# Searching for Spaceliner Parts



## scottd67 (Mar 3, 2012)

Have his and hers Spaceliners that I am currently restoring. Looking for a few hard to find parts. I am looking for the tank for the boys bike and the rear red light lens for both bikes. Any leads of info would be greatly appreciated. Thanks.


----------



## jd56 (Mar 4, 2012)

Another set of Spaceliners!! I can't wait to see the finshed restoration.

Because there is so many "Spaceliner" style bikes or the "space age" chrome framed "forward thrust" tanklight bikes, it is important to clarify the parts needed.
I beleive tpender has a white tank ( seen at the Eden Swap meet ) so PM him. As for the rear light assemebly, there are vairous styles. like top flush mounted round lens, a larger version of the same assemebly, then there are the rear rack mounted with a battery retangle tray mounted to the underside of the rack....and so on.

Try to find an ad of the exact bike you're working on and that will help those that can help you find the parts needed..

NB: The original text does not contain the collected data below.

-- ==== Sys2Proof/Machine/Queue.lean ====
section
/-! DEFINITION. The outgoing queue (chapter 1.5): its ten places, queue ages, requests, withdrawals and what becomes
of the candidate when its opening ends for it. -/

namespace Sys2Proof.Machine

/-- What a place holds. -/
def Link.at (l : Link) : Place → Option Queued
  | .roll => l.roll
  | .presence => l.presence
  | .slot n => l.slots[n]

/-- A place written. -/
def Link.setPlace (l : Link) (p : Place) (q : Option Queued) : Link :=
  match p with
  | .roll => { l with roll := q }
  | .presence => { l with presence := q }
  | .slot n => { l with slots := l.slots.set n q }

/-- The ten places. -/
def allPlaces : List Place := .roll :: .presence :: (List.finRange 8).map .slot

/-- The queued messages. -/
def Link.queued (l : Link) : List Queued := allPlaces.filterMap l.at

/-! ## Queue ages (R12) -/

/-- A message with its age counted anew: the number of queued messages older than it. -/
def Link.renumbered (l : Link) (q : Queued) : Queued :=
  { q with age := (l.queued.filter fun p => decide (p.age < q.age)).length }

/-- The queue ready to give out an age: when the counter would pass its largest value the ages are first renumbered
from 0 upward in their present order. A message that a request replaces in its place still counts, and one that has
left its place when its opening ended does not (DESIGN CHOICE, log 20). -/
def Link.withAge (l : Link) : Link :=
  if l.ageCounter < Config.max32 then l
  else { l with
    roll := l.roll.map l.renumbered
    presence := l.presence.map l.renumbered
    slots := l.slots.map fun q => q.map l.renumbered
    ageCounter := l.queued.length }

/-- A message put in a place with a new queue age. -/
def Link.put (l : Link) (p : Place) (m : Msg) : Link :=
  let l := l.withAge
  { l.setPlace p (some { msg := m, age := l.ageCounter, inProgress := false, withdrawal := false, replacement := none })
    with ageCounter := l.ageCounter + 1 }

/-- A request to queue a ROLL, JOIN or LEAVE (R13). -/
def Link.request (l : Link) (p : Place) (m : Msg) : Link :=
  match l.at p with
  | none => l.put p m
  | some q =>
    if q.inProgress then l.setPlace p (some { q with replacement := some m }) else l.put p m

/-! ## Withdrawal (R14) -/

/-- What a withdrawal request is told. -/
inductive Withdrawal where
  | withdrawn | heldPending | nothing
deriving DecidableEq, Repr

/-- What a withdrawal request for a place is told. -/
def Link.withdrawal (l : Link) (p : Place) : Withdrawal :=
  match l.at p with
  | none => .nothing
  | some q => if q.inProgress then .heldPending else .withdrawn

/-- The queue after a withdrawal request. -/
def Link.withdraw (l : Link) (p : Place) : Link :=
  match l.at p with
  | none => l
  | some q => if q.inProgress then l.setPlace p (some { q with withdrawal := true }) else l.setPlace p none

/-! ## The end of an opening for the candidate (R13, R14, R15) -/

/-- What the block of an unsent candidate is told. -/
inductive Unsent where
  | returned | withdrawn
deriving DecidableEq, Repr

/-- What the block of a candidate that was not sent is told: withdrawn when it was replaced or its withdrawal was
pending, returned to queue otherwise. -/
def Link.unsentReport (l : Link) (p : Place) : Unsent :=
  match l.at p with
  | none => .returned
  | some q => if q.replacement.isSome || q.withdrawal then .withdrawn else .returned

/-- The queue after a candidate was not sent. A replacement is queued in its place with a new queue age (DEDUCED
from R12, log 15). The discarded message has left its place by then, so a renumbering at that moment does not count it
(DESIGN CHOICE, log 20). -/
def Link.unsent (l : Link) (p : Place) : Link :=
  match l.at p with
  | none => l
  | some q =>
    match q.replacement with
    | some m => (l.setPlace p none).put p m
    | none => if q.withdrawal then l.setPlace p none else l.setPlace p (some { q with inProgress := false })

/-- The queue after a candidate was sent: it leaves, and a replacement is queued with a new queue age. A renumbering at
that moment does not count the message sent (DESIGN CHOICE, log 20). -/
def Link.sent (l : Link) (p : Place) : Link :=
  match (l.at p).bind (·.replacement) with
  | some m => (l.setPlace p none).put p m
  | none => l.setPlace p none

/-! ## The candidate (R3, R12) -/

/-- The first place comes before the second in the selection order: rank, highest first, then the smallest age. -/
def Queued.before (q r : Queued) : Bool :=
  decide (r.msg.rank < q.msg.rank) || (decide (q.msg.rank = r.msg.rank) && decide (q.age < r.age))

/-- The better of two candidates in the selection order. -/
def betterPlace (l : Link) (best : Option Place) (p : Place) : Option Place :=
  match l.at p with
  | none => best
  | some q =>
    if q.withdrawal then best
    else match best.bind fun b => (l.at b) with
      | none => some p
      | some r => if q.before r then some p else best

/-- The place of the candidate: the first eligible message in the selection order. -/
def Link.candidate (l : Link) : Option Place := allPlaces.foldl (betterPlace l) none

/-- A message with the bid taken at the start of its opening; only a CLAIM carries one (R12). -/
def Msg.withBid (m : Msg) (bid : Nat) : Msg :=
  match m with
  | .claim key version _ => .claim key version (some bid)
  | .join d => .join d
  | .leave => .leave
  | .roll c n i => .roll c n i
  | .done key version o d f => .done key version o d f

/-- The candidate put in progress with its bid (R3, R12). -/
def Link.start (l : Link) (p : Place) (bid : Nat) : Link :=
  l.setPlace p ((l.at p).map fun q => { q with msg := q.msg.withBid bid, inProgress := true })

/-! ## Emptying (R18) -/

/-- What becomes of the opening in progress when the queue is emptied: a station in contention releases the line, a
sender holds it low throughout the spoil window. The round gap after round 3, before the first unit of the body, counts
as the body here: R18 names the rounds and the body only (DESIGN CHOICE, log 26). -/
def LinkPhase.abandon : LinkPhase → LinkPhase
  | .round _ won => .round none won
  | .body (.sender _) key => .body .abandoned key
  | .spoil (.sender _) _ _ => .spoil .abandoned true none
  | ph => ph

/-- The queue emptied, with the message in progress abandoned; the counter is 0 (R12, R18). -/
def Link.emptied (l : Link) : Link :=
  { roll := none, presence := none, slots := Vector.replicate 8 none, ageCounter := 0, phase := l.phase.abandon }

/-- The receive state after a halt or an entry to BARRED: a spoil window owed for an own message is finished, and
the Link Controller is otherwise passive (R18). A receiver that holds the line in a spoil window releases it then, and
that opening raises neither SPOILED nor SPOILED HERE: R17 and R18 leave the point open (DESIGN CHOICE, log 24). -/
def LinkPhase.stopped : LinkPhase → LinkPhase
  | .body .abandoned _ | .spoil .abandoned _ _ | .owed => .owed
  | .passive | .synchronising | .waiting | .round _ _ | .body .receiver _ | .body (.sender _) _
  | .spoil .receiver _ _ | .spoil (.sender _) _ _ => .passive

end Sys2Proof.Machine
end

If you run into a mens Astroflite battery tray and dual lens (still chromed...see my avatar)) let me know.
 here's a picture of my 65' Murray AstroFlite rear light assy.


Good luck on the search.


----------



## mruiz (Mar 5, 2012)

scottd67 said:


> Have his and hers Spaceliners that I am currently restoring. Looking for a few hard to find parts. I am looking for the tank for the boys bike and the rear red light lens for both bikes. Any leads of info would be greatly appreciated. Thanks.




 What does the rear tail light look like?
 Mitch


----------